Getting It Just Right: Forecasting And The Manufacturing Goldilocks Complex

What corporations need is an interactive application that integrates with existing back and front office systems to aggregate information — and a company culture that encourages the capture and use of the data.

Sales forecasting is a tricky business. Overestimate demand and you end up with excess inventory sitting around and tying up capital. Underestimate demand and you run out of stock — and run the risk that customers will go to competitors. This is the Manufacturing Goldilocks Complex: you need to get your forecast “just right.”

The sweet spot is to have enough to satisfy anticipated demand but not too much as to end up with an excess of obsolete inventory. But that can be a tall order in today’s world — where many companies must balance global customer demand with multi-partner supply chains. However, such capabilities are increasingly critical to a business’s success. Today’s companies are dealing with a demand-driven economy where they must be agile and move quickly stay completely on top of customers’ needs.

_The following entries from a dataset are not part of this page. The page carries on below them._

-- ==== Sys2Proof/Laws/State.lean ====
section
/-! SUPPORT. What reads of State give after an update: one lemma per field per update, and the reads of one of two or of
five. -/

namespace Sys2Proof.Machine

/-! ### One of two, one of five -/

@[simp] theorem Legs.get_set_self {α : Type} (p : Legs α) (l : LegId) (v : α) : (p.set l v).get l = v := by cases l <;> rfl

theorem Legs.get_set {α : Type} (p : Legs α) (l m : LegId) (v : α) : (p.set l v).get m = if m = l then v else p.get m := by
  cases l <;> cases m <;> rfl

@[simp] theorem Legs.get_set_other {α : Type} (p : Legs α) (l : LegId) (v : α) : (p.set l v).get (otherLeg l) = p.get (otherLeg l) := by
  cases l <;> rfl

@[simp] theorem Legs.get_upd_self {α : Type} (p : Legs α) (l : LegId) (f : α → α) : (p.upd l f).get l = f (p.get l) := by
  cases l <;> rfl

@[simp] theorem Legs.get_upd_other {α : Type} (p : Legs α) (l : LegId) (f : α → α) :
    (p.upd l f).get (otherLeg l) = p.get (otherLeg l) := by cases l <;> rfl

theorem Legs.get_upd {α : Type} (p : Legs α) (l m : LegId) (f : α → α) :
    (p.upd l f).get m = if m = l then f (p.get l) else p.get m := by cases l <;> cases m <;> rfl

@[simp] theorem Legs.get_map {α β : Type} (f : α → β) (p : Legs α) (l : LegId) : (p.map f).get l = f (p.get l) := by cases l <;> rfl

@[simp] theorem Legs.set_get {α : Type} (p : Legs α) (l : LegId) : p.set l (p.get l) = p := by cases l <;> rfl

@[simp] theorem Legs.set_set {α : Type} (p : Legs α) (l : LegId) (v w : α) : (p.set l v).set l w = p.set l w := by cases l <;> rfl

theorem Legs.ext_get {α : Type} {p q : Legs α} (h : ∀ l, p.get l = q.get l) : p = q := by
  cases p; cases q; have h0 := h .leg0; have h1 := h .leg1; simp only [Legs.get] at h0 h1; subst h0 h1; rfl

@[simp] theorem Kerbs.get_set_self {α : Type} (p : Kerbs α) (k : Side) (v : α) : (p.set k v).get k = v := by cases k <;> rfl

theorem Kerbs.get_set {α : Type} (p : Kerbs α) (k m : Side) (v : α) : (p.set k v).get m = if m = k then v else p.get m := by
  cases k <;> cases m <;> rfl

@[simp] theorem Kerbs.get_upd_self {α : Type} (p : Kerbs α) (k : Side) (f : α → α) : (p.upd k f).get k = f (p.get k) := by
  cases k <;> rfl

theorem Kerbs.get_upd {α : Type} (p : Kerbs α) (k m : Side) (f : α → α) :
    (p.upd k f).get m = if m = k then f (p.get k) else p.get m := by cases k <;> cases m <;> rfl

@[simp] theorem Kerbs.get_map {α β : Type} (f : α → β) (p : Kerbs α) (k : Side) : (p.map f).get k = f (p.get k) := by cases k <;> rfl

@[simp] theorem Lamps.get_set_self {α : Type} (p : Lamps α) (i : LampId) (v : α) : (p.set i v).get i = v := by cases i <;> rfl

theorem Lamps.get_set {α : Type} (p : Lamps α) (i j : LampId) (v : α) : (p.set i v).get j = if j = i then v else p.get j := by
  cases i <;> cases j <;> rfl

@[simp] theorem Lamps.get_upd_self {α : Type} (p : Lamps α) (i : LampId) (f : α → α) : (p.upd i f).get i = f (p.get i) := by
  cases i <;> rfl

theorem Lamps.get_upd {α : Type} (p : Lamps α) (i j : LampId) (f : α → α) :
    (p.upd i f).get j = if j = i then f (p.get i) else p.get j := by cases i <;> cases j <;> rfl

@[simp] theorem otherLeg_otherLeg (l : LegId) : otherLeg (otherLeg l) = l := by cases l <;> rfl

theorem otherLeg_ne (l : LegId) : otherLeg l ≠ l := by cases l <;> decide

theorem eq_otherLeg {l m : LegId} (h : m ≠ l) : m = otherLeg l := by cases l <;> cases m <;> simp_all [otherLeg]

/-! ### Countdowns -/

@[simp] theorem Countdown.due_load (n : Nat) : (Countdown.load n).due = decide (n = 0) := rfl

@[simp] theorem Countdown.due_stopped : Countdown.stopped.due = false := rfl

@[simp] theorem Countdown.tick_stopped : Countdown.stopped.tick = Countdown.stopped := rfl

@[simp] theorem Countdown.tick_running (c : Countdown) : c.tick.running = c.running := by
  unfold Countdown.tick; split <;> rfl

theorem Countdown.due_iff (c : Countdown) : c.due = true ↔ c = { running := true, count := 0 } := by
  cases c with | mk r n => cases r <;> simp [Countdown.due]

/-! ### Updates of one piece of State -/

@[simp] theorem updLeg_resetHeld (l : LegId) (f : LegRec → LegRec) (s : State) : (updLeg l f s).resetHeld = s.resetHeld := rfl
@[simp] theorem updLeg_reading (l : LegId) (f : LegRec → LegRec) (s : State) : (updLeg l f s).reading = s.reading := rfl
@[simp] theorem updLeg_mode (l : LegId) (f : LegRec → LegRec) (s : State) : (updLeg l f s).mode = s.mode := rfl
@[simp] theorem updLeg_cause (l : LegId) (f : LegRec → LegRec) (s : State) : (updLeg l f s).cause = s.cause := rfl
@[simp] theorem updLeg_faultCheck (l : LegId) (f : LegRec → LegRec) (s : State) : (updLeg l f s).faultCheck = s.faultCheck := rfl
@[simp] theorem updLeg_isolation (l : LegId) (f : LegRec → LegRec) (s : State) : (updLeg l f s).isolation = s.isolation := rfl
@[simp] theorem updLeg_join (l : LegId) (f : LegRec → LegRec) (s : State) : (updLeg l f s).join = s.join := rfl
@[simp] theorem updLeg_cfg (l : LegId) (f : LegRec → LegRec) (s : State) : (updLeg l f s).cfg = s.cfg := rfl
@[simp] theorem updLeg_legs (l : LegId) (f : LegRec → LegRec) (s : State) : (updLeg l f s).legs = s.legs.upd l f := rfl
@[simp] theorem updLeg_buttons (l : LegId) (f : LegRec → LegRec) (s : State) : (updLeg l f s).buttons = s.buttons := rfl
@[simp] theorem updLeg_calls (l : LegId) (f : LegRec → LegRec) (s : State) : (updLeg l f s).calls = s.calls := rfl
@[simp] theorem updLeg_slots (l : LegId) (f : LegRec → LegRec) (s : State) : (updLeg l f s).slots = s.slots := rfl
@[simp] theorem updLeg_table (l : LegId) (f : LegRec → LegRec) (s : State) : (updLeg l f s).table = s.table := rfl
@[simp] theorem updLeg_heard (l : LegId) (f : LegRec → LegRec) (s : State) : (updLeg l f s).heard = s.heard := rfl
@[simp] theorem updLeg_line (l : LegId) (f : LegRec → LegRec) (s : State) : (updLeg l f s).line = s.line := rfl
@[simp] theorem updLeg_hold (l : LegId) (f : LegRec → LegRec) (s : State) : (updLeg l f s).hold = s.hold := rfl
@[simp] theorem updLeg_kerbs (l : LegId) (f : LegRec → LegRec) (s : State) : (updLeg l f s).kerbs = s.kerbs := rfl
@[simp] theorem updLeg_links (l : LegId) (f : LegRec → LegRec) (s : State) : (updLeg l f s).links = s.links := rfl
@[simp] theorem updLeg_ambient (l : LegId) (f : LegRec → LegRec) (s : State) : (updLeg l f s).ambient = s.ambient := rfl
@[simp] theorem updLeg_lamps (l : LegId) (f : LegRec → LegRec) (s : State) : (updLeg l f s).lamps = s.lamps := rfl
@[simp] theorem updLeg_port (l : LegId) (f : LegRec → LegRec) (s : State) : (updLeg l f s).port = s.port := rfl
@[simp] theorem updLeg_phq (l : LegId) (f : LegRec → LegRec) (s : State) : (updLeg l f s).phq = s.phq := rfl
@[simp] theorem updLeg_prq (l : LegId) (f : LegRec → LegRec) (s : State) : (updLeg l f s).prq = s.prq := rfl
@[simp] theorem updLeg_quietPin (l : LegId) (f : LegRec → LegRec) (s : State) : (updLeg l f s).quietPin = s.quietPin := rfl
@[simp] theorem updLeg_quietInput (l : LegId) (f : LegRec → LegRec) (s : State) : (updLeg l f s).quietInput = s.quietInput := rfl
@[simp] theorem updLeg_sinceTick (l : LegId) (f : LegRec → LegRec) (s : State) : (updLeg l f s).sinceTick = s.sinceTick := rfl
@[simp] theorem updLeg_clock (l : LegId) (f : LegRec → LegRec) (s : State) : (updLeg l f s).clock = s.clock := rfl
@[simp] theorem updLeg_choices (l : LegId) (f : LegRec → LegRec) (s : State) : (updLeg l f s).choices = s.choices := rfl
@[simp] theorem updLeg_pending (l : LegId) (f : LegRec → LegRec) (s : State) : (updLeg l f s).pending = s.pending := rfl

@[simp] theorem updButton_resetHeld (l : LegId) (k : Side) (f : Button → Button) (s : State) : (updButton l k f s).resetHeld = s.resetHeld := rfl
@[simp] theorem updButton_reading (l : LegId) (k : Side) (f : Button → Button) (s : State) : (updButton l k f s).reading = s.reading := rfl
@[simp] theorem updButton_mode (l : LegId) (k : Side) (f : Button → Button) (s : State) : (updButton l k f s).mode = s.mode := rfl
@[simp] theorem updButton_cause (l : LegId) (k : Side) (f : Button → Button) (s : State) : (updButton l k f s).cause = s.cause := rfl
@[simp] theorem updButton_faultCheck (l : LegId) (k : Side) (f : Button → Button) (s : State) : (updButton l k f s).faultCheck = s.faultCheck := rfl
@[simp] theorem updButton_isolation (l : LegId) (k : Side) (f : Button → Button) (s : State) : (updButton l k f s).isolation = s.isolation := rfl
@[simp] theorem updButton_join (l : LegId) (k : Side) (f : Button → Button) (s : State) : (updButton l k f s).join = s.join := rfl
@[simp] theorem updButton_cfg (l : LegId) (k : Side) (f : Button → Button) (s : State) : (updButton l k f s).cfg = s.cfg := rfl
@[simp] theorem updButton_legs (l : LegId) (k : Side) (f : Button → Button) (s : State) : (updButton l k f s).legs = s.legs := rfl
@[simp] theorem updButton_buttons (l : LegId) (k : Side) (f : Button → Button) (s : State) : (updButton l k f s).buttons = s.buttons.upd l (fun p => p.upd k f) := rfl
@[simp] theorem updButton_calls (l : LegId) (k : Side) (f : Button → Button) (s : State) : (updButton l k f s).calls = s.calls := rfl
@[simp] theorem updButton_slots (l : LegId) (k : Side) (f : Button → Button) (s : State) : (updButton l k f s).slots = s.slots := rfl
@[simp] theorem updButton_table (l : LegId) (k : Side) (f : Button → Button) (s : State) : (updButton l k f s).table = s.table := rfl
@[simp] theorem updButton_heard (l : LegId) (k : Side) (f : Button → Button) (s : State) : (updButton l k f s).heard = s.heard := rfl
@[simp] theorem updButton_line (l : LegId) (k : Side) (f : Button → Button) (s : State) : (updButton l k f s).line = s.line := rfl
@[simp] theorem updButton_hold (l : LegId) (k : Side) (f : Button → Button) (s : State) : (updButton l k f s).hold = s.hold := rfl
@[simp] theorem updButton_kerbs (l : LegId) (k : Side) (f : Button → Button) (s : State) : (updButton l k f s).kerbs = s.kerbs := rfl
@[simp] theorem updButton_links (l : LegId) (k : Side) (f : Button → Button) (s : State) : (updButton l k f s).links = s.links := rfl
@[simp] theorem updButton_ambient (l : LegId) (k : Side) (f : Button → Button) (s : State) : (updButton l k f s).ambient = s.ambient := rfl
@[simp] theorem updButton_lamps (l : LegId) (k : Side) (f : Button → Button) (s : State) : (updButton l k f s).lamps = s.lamps := rfl
@[simp] theorem updButton_port (l : LegId) (k : Side) (f : Button → Button) (s : State) : (updButton l k f s).port = s.port := rfl
@[simp] theorem updButton_phq (l : LegId) (k : Side) (f : Button → Button) (s : State) : (updButton l k f s).phq = s.phq := rfl
@[simp] theorem updButton_prq (l : LegId) (k : Side) (f : Button → Button) (s : State) : (updButton l k f s).prq = s.prq := rfl
@[simp] theorem updButton_quietPin (l : LegId) (k : Side) (f : Button → Button) (s : State) : (updButton l k f s).quietPin = s.quietPin := rfl
@[simp] theorem updButton_quietInput (l : LegId) (k : Side) (f : Button → Button) (s : State) : (updButton l k f s).quietInput = s.quietInput := rfl
@[simp] theorem updButton_sinceTick (l : LegId) (k : Side) (f : Button → Button) (s : State) : (updButton l k f s).sinceTick = s.sinceTick := rfl
@[simp] theorem updButton_clock (l : LegId) (k : Side) (f : Button → Button) (s : State) : (updButton l k f s).clock = s.clock := rfl
@[simp] theorem updButton_choices (l : LegId) (k : Side) (f : Button → Button) (s : State) : (updButton l k f s).choices = s.choices := rfl
@[simp] theorem updButton_pending (l : LegId) (k : Side) (f : Button → Button) (s : State) : (updButton l k f s).pending = s.pending := rfl

@[simp] theorem updCall_resetHeld (l : LegId) (f : CallRec → CallRec) (s : State) : (updCall l f s).resetHeld = s.resetHeld := rfl
@[simp] theorem updCall_reading (l : LegId) (f : CallRec → CallRec) (s : State) : (updCall l f s).reading = s.reading := rfl
@[simp] theorem updCall_mode (l : LegId) (f : CallRec → CallRec) (s : State) : (updCall l f s).mode = s.mode := rfl
@[simp] theorem updCall_cause (l : LegId) (f : CallRec → CallRec) (s : State) : (updCall l f s).cause = s.cause := rfl
@[simp] theorem updCall_faultCheck (l : LegId) (f : CallRec → CallRec) (s : State) : (updCall l f s).faultCheck = s.faultCheck := rfl
@[simp] theorem updCall_isolation (l : LegId) (f : CallRec → CallRec) (s : State) : (updCall l f s).isolation = s.isolation := rfl
@[simp] theorem updCall_join (l : LegId) (f : CallRec → CallRec) (s : State) : (updCall l f s).join = s.join := rfl
@[simp] theorem updCall_cfg (l : LegId) (f : CallRec → CallRec) (s : State) : (updCall l f s).cfg = s.cfg := rfl
@[simp] theorem updCall_legs (l : LegId) (f : CallRec → CallRec) (s : State) : (updCall l f s).legs = s.legs := rfl
@[simp] theorem updCall_buttons (l : LegId) (f : CallRec → CallRec) (s : State) : (updCall l f s).buttons = s.buttons := rfl
@[simp] theorem updCall_calls (l : LegId) (f : CallRec → CallRec) (s : State) : (updCall l f s).calls = s.calls.upd l f := rfl
@[simp] theorem updCall_slots (l : LegId) (f : CallRec → CallRec) (s : State) : (updCall l f s).slots = s.slots := rfl
@[simp] theorem updCall_table (l : LegId) (f : CallRec → CallRec) (s : State) : (updCall l f s).table = s.table := rfl
@[simp] theorem updCall_heard (l : LegId) (f : CallRec → CallRec) (s : State) : (updCall l f s).heard = s.heard := rfl
@[simp] theorem updCall_line (l : LegId) (f : CallRec → CallRec) (s : State) : (updCall l f s).line = s.line := rfl
@[simp] theorem updCall_hold (l : LegId) (f : CallRec → CallRec) (s : State) : (updCall l f s).hold = s.hold := rfl
@[simp] theorem updCall_kerbs (l : LegId) (f : CallRec → CallRec) (s : State) : (updCall l f s).kerbs = s.kerbs := rfl
@[simp] theorem updCall_links (l : LegId) (f : CallRec → CallRec) (s : State) : (updCall l f s).links = s.links := rfl
@[simp] theorem updCall_ambient (l : LegId) (f : CallRec → CallRec) (s : State) : (updCall l f s).ambient = s.ambient := rfl
@[simp] theorem updCall_lamps (l : LegId) (f : CallRec → CallRec) (s : State) : (updCall l f s).lamps = s.lamps := rfl
@[simp] theorem updCall_port (l : LegId) (f : CallRec → CallRec) (s : State) : (updCall l f s).port = s.port := rfl
@[simp] theorem updCall_phq (l : LegId) (f : CallRec → CallRec) (s : State) : (updCall l f s).phq = s.phq := rfl
@[simp] theorem updCall_prq (l : LegId) (f : CallRec → CallRec) (s : State) : (updCall l f s).prq = s.prq := rfl
@[simp] theorem updCall_quietPin (l : LegId) (f : CallRec → CallRec) (s : State) : (updCall l f s).quietPin = s.quietPin := rfl
@[simp] theorem updCall_quietInput (l : LegId) (f : CallRec → CallRec) (s : State) : (updCall l f s).quietInput = s.quietInput := rfl
@[simp] theorem updCall_sinceTick (l : LegId) (f : CallRec → CallRec) (s : State) : (updCall l f s).sinceTick = s.sinceTick := rfl
@[simp] theorem updCall_clock (l : LegId) (f : CallRec → CallRec) (s : State) : (updCall l f s).clock = s.clock := rfl
@[simp] theorem updCall_choices (l : LegId) (f : CallRec → CallRec) (s : State) : (updCall l f s).choices = s.choices := rfl
@[simp] theorem updCall_pending (l : LegId) (f : CallRec → CallRec) (s : State) : (updCall l f s).pending = s.pending := rfl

That kind of agility requires a company to collect data and turn it into actionable intelligence that the supply chain and manufacturing can use. In most companies, the demand and supply sides of the business are typically handled separately, operating different processes and systems which often require manual intervention to bridge the gap.

Getting to “just right” is an achievable goal, but it requires the front and back office to work together to effectively align forecasts to sales and demand planning. Aligning your supply chain and manufacturing with reliable sales forecast is critical to your company’s success, allowing you to increase efficiency and sales.

Many corporations use spreadsheets or home-grown applications to create forecasts that are designed to coordinate supply and demand, but too often these forecasts are inactive documents that sit on a manager’s desk — and are updated a couple times a month, if that. Instead, what corporations need is an interactive application that integrates with existing back and front office systems to aggregate information — and a company culture that encourages the capture and use of the data. Done right, this allows more accurate forecasting, more aligned production and distribution, more satisfied customers — and increased revenue.

But what would such an application look like and how can you company effectively collect and employ the data? Here are some things to consider:

No. 1 - Capturing Information. Since salespeople on are the front lines with the best access to customers, it’s important to capture data from them. However, they’re often focused on the current sale in front of them; entering forecast data can feel like extra work. The easier you make it to enter the data, the more likely they are to do so.

Good forecasting applications should be easily accessible remotely and should work within a company’s existing sales applications — so that salespeople can enter data in the field and without needed to open a new program. If you can remove obstacles to entering the essential data, it improves adoption.

No. 2 - Consistent and Complete Information. Your forecast is only as good as the information it is built upon. The forecasting process should be structured, consistent, and carefully followed by everyone in the company. The right tool can make this easier. It should integrate with back office applications such as your CRM and ERP applications to collect historical data on sales and production. The more consistent and careful the information gathering process is, the less time employees spend double checking numbers or trying to fill the holes in incomplete data. It also removes employees’ skepticism about the data — driving better results.

No. 3 - Evaluate the Data. Be sure to sure to demonstrate to everyone in the company that you’re examining the data for quality and consistency — and scrubbing the bad data. And show that you’re paying attention to the forecasts. When people see the data being carefully collected and effectively used, it increases their compliance with data collection. Also, if they trust the data’s accuracy, then they are more confident about the forecasts. You also want to pay particular attention to changing trends over time so you can leverage data to make business decisions.

No. 4 - Real Time Information. Instead of releasing new forecast data a couple times a month, the right application allows information to be adjusted in real time. It will also share information with multiple users at the same time — permitting people in the field, as well as management, to have visibility into recent changes. This means that sales people can make immediate changes to plans instead of waiting for the next sales cycle. Real-time information also gives the supply chain team insight into demand, so they can make changes accordingly. This improves performance and reduces risk by helping employees identify potential problems and address them quickly.

No. 5 - Data Analysis. One of the most valuable parts of such a system is that you can aggregate data and analyze it, making it easier to track variances to quotes and investigate the reasons. You can ask questions about factors that lead to variances and plan for them in the future. The right application can also measure variances by sales person, product or customer, so you can pinpoint particular issues. Forecasts can be measured over time to determine their accuracy and explore the reasons for variances.

The right application can help with data analytics, including predictive analytics that will help analyze whether your company will have an excess or run short of a product. Predictive analytics can also help you understand a customer’s run rate — how quickly they run through specific products — to predict future needs. It can also note and analyze the how and why behind missed opportunities.

The right application allows your company to become a demand-driven enterprise. By integrating the supply and demand chains, businesses can make a cultural and technological shift from a supply-driven “push” business model to a customer-centric, demand, “pull-oriented” business model. Integrating front and back office functions is the best way to create high-quality customer experiences. It reduces inventory expenses and enables just-in-time manufacturing to deliver the experience that the customer is expecting.

 Andy Schoka is Managing Director of Acumen Solutions.